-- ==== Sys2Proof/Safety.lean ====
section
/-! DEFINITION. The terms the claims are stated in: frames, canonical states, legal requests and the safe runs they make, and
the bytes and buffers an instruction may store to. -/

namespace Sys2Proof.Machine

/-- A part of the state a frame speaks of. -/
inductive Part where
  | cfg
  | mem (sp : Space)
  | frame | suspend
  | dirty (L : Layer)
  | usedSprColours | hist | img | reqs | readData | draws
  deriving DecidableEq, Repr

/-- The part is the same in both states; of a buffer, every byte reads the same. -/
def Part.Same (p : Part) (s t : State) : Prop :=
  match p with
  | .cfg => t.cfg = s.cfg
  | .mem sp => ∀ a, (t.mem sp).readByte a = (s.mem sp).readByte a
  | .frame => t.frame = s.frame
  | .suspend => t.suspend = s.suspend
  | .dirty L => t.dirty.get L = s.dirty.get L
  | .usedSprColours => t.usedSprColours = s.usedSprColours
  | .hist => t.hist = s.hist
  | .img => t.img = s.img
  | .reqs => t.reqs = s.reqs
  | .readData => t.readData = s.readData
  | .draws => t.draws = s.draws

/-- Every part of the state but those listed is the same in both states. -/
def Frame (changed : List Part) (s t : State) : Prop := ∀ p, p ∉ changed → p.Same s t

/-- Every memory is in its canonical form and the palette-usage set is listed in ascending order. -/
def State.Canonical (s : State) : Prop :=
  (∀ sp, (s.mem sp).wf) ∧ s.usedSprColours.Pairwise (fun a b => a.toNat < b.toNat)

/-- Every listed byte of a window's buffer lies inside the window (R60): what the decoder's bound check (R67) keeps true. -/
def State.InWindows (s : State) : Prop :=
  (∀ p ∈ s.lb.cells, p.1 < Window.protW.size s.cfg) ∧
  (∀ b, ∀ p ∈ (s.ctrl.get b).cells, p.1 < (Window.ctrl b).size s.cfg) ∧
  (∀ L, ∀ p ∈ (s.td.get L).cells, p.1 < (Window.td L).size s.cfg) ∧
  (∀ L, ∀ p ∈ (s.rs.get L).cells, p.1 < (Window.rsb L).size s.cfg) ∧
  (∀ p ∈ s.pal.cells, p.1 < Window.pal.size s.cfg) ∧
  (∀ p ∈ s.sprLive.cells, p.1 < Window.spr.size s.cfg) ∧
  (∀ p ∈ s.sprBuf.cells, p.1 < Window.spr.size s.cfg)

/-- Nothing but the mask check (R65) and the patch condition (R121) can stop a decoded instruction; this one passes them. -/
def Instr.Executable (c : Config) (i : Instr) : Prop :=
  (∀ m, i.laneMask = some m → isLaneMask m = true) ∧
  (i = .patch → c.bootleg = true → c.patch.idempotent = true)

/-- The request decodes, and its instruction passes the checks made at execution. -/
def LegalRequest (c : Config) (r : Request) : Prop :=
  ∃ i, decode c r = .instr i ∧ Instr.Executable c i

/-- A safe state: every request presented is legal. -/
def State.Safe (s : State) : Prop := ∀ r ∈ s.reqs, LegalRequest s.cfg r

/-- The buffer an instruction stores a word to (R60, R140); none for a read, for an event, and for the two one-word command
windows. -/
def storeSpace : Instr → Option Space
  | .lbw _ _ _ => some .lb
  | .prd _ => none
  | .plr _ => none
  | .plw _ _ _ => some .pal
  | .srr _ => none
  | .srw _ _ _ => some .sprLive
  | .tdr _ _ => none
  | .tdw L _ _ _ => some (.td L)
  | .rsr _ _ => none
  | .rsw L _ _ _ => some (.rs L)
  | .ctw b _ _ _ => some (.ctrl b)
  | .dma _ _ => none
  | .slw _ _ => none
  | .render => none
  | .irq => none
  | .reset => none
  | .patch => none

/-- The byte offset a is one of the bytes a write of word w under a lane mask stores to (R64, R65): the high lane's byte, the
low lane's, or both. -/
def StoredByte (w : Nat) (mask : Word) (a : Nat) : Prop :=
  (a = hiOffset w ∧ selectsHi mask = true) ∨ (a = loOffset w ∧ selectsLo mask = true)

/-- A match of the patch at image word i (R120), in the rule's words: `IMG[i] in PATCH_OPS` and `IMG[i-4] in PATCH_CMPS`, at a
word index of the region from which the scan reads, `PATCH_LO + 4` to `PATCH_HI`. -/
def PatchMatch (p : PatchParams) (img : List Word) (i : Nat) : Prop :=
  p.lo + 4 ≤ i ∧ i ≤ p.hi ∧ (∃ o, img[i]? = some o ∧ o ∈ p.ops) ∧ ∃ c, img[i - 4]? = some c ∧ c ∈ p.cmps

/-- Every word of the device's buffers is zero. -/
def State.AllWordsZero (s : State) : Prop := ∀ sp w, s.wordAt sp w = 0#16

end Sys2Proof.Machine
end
....
# WHAT NEEDS TO BE DONE:
All of the entries above should be written out again exactly.

# SOLUTION TO THIS EXERCISE:
-- ==== Sys2Proof/Safety.lean ====
section
/-! DEFINITION. The terms the claims are stated in: frames, canonical states, legal requests and the safe runs they make, and
the bytes and buffers an instruction may store to. -/

namespace Sys2Proof.Machine

/-- A part of the state a frame speaks of. -/
inductive Part where
  | cfg
  | mem (sp : Space)
  | frame | suspend
  | dirty (L : Layer)
  | usedSprColours | hist | img | reqs | readData | draws
  deriving DecidableEq, Repr

/-- The part is the same in both states; of a buffer, every byte reads the same. -/
def Part.Same (p : Part) (s t : State) : Prop :=
  match p with
  | .cfg => t.cfg = s.cfg
  | .mem sp => ∀ a, (t.mem sp).readByte a = (s.mem sp).readByte a
  | .frame => t.frame = s.frame
  | .suspend => t.suspend = s.suspend
  | .dirty L => t.dirty.get L = s.dirty.get L
  | .usedSprColours => t.usedSprColours = s.usedSprColours
  | .hist => t.hist = s.hist
  | .img => t.img = s.img
  | .reqs => t.reqs = s.reqs
  | .readData => t.readData = s.readData
  | .draws => t.draws = s.draws

/-- Every part of the state but those listed is the same in both states. -/
def Frame (changed : List Part) (s t : State) : Prop := ∀ p, p ∉ changed → p.Same s t

/-- Every memory is in its canonical form and the palette-usage set is listed in ascending order. -/
def State.Canonical (s : State) : Prop :=
  (∀ sp, (s.mem sp).wf) ∧ s.usedSprColours.Pairwise (fun a b => a.toNat < b.toNat)

/-- Every listed byte of a window's buffer lies inside the window (R60): what the decoder's bound check (R67) keeps true. -/
def State.InWindows (s : State) : Prop :=
  (∀ p ∈ s.lb.cells, p.1 < Window.protW.size s.cfg) ∧
  (∀ b, ∀ p ∈ (s.ctrl.get b).cells, p.1 < (Window.ctrl b).size s.cfg) ∧
  (∀ L, ∀ p ∈ (s.td.get L).cells, p.1 < (Window.td L).size s.cfg) ∧
  (∀ L, ∀ p ∈ (s.rs.get L).cells, p.1 < (Window.rsb L).size s.cfg) ∧
  (∀ p ∈ s.pal.cells, p.1 < Window.pal.size s.cfg) ∧
  (∀ p ∈ s.sprLive.cells, p.1 < Window.spr.size s.cfg) ∧
  (∀ p ∈ s.sprBuf.cells, p.1 < Window.spr.size s.cfg)

/-- Nothing but the mask check (R65) and the patch condition (R121) can stop a decoded instruction; this one passes them. -/
def Instr.Executable (c : Config) (i : Instr) : Prop :=
  (∀ m, i.laneMask = some m → isLaneMask m = true) ∧
  (i = .patch → c.bootleg = true → c.patch.idempotent = true)

/-- The request decodes, and its instruction passes the checks made at execution. -/
def LegalRequest (c : Config) (r : Request) : Prop :=
  ∃ i, decode c r = .instr i ∧ Instr.Executable c i

/-- A safe state: every request presented is legal. -/
def State.Safe (s : State) : Prop := ∀ r ∈ s.reqs, LegalRequest s.cfg r

/-- The buffer an instruction stores a word to (R60, R140); none for a read, for an event, and for the two one-word command
windows. -/
def storeSpace : Instr → Option Space
  | .lbw _ _ _ => some .lb
  | .prd _ => none
  | .plr _ => none
  | .plw _ _ _ => some .pal
  | .srr _ => none
  | .srw _ _ _ => some .sprLive
  | .tdr _ _ => none
  | .tdw L _ _ _ => some (.td L)
  | .rsr _ _ => none
  | .rsw L _ _ _ => some (.rs L)
  | .ctw b _ _ _ => some (.ctrl b)
  | .dma _ _ => none
  | .slw _ _ => none
  | .render => none
  | .irq => none
  | .reset => none
  | .patch => none

/-- The byte offset a is one of the bytes a write of word w under a lane mask stores to (R64, R65): the high lane's byte, the
low lane's, or both. -/
def StoredByte (w : Nat) (mask : Word) (a : Nat) : Prop :=
  (a = hiOffset w ∧ selectsHi mask = true) ∨ (a = loOffset w ∧ selectsLo mask = true)

/-- A match of the patch at image word i (R120), in the rule's words: `IMG[i] in PATCH_OPS` and `IMG[i-4] in PATCH_CMPS`, at a
word index of the region from which the scan reads, `PATCH_LO + 4` to `PATCH_HI`. -/
def PatchMatch (p : PatchParams) (img : List Word) (i : Nat) : Prop :=
  p.lo + 4 ≤ i ∧ i ≤ p.hi ∧ (∃ o, img[i]? = some o ∧ o ∈ p.ops) ∧ ∃ c, img[i - 4]? = some c ∧ c ∈ p.cmps

/-- Every word of the device's buffers is zero. -/
def State.AllWordsZero (s : State) : Prop := ∀ sp w, s.wordAt sp w = 0#16

end Sys2Proof.Machine
end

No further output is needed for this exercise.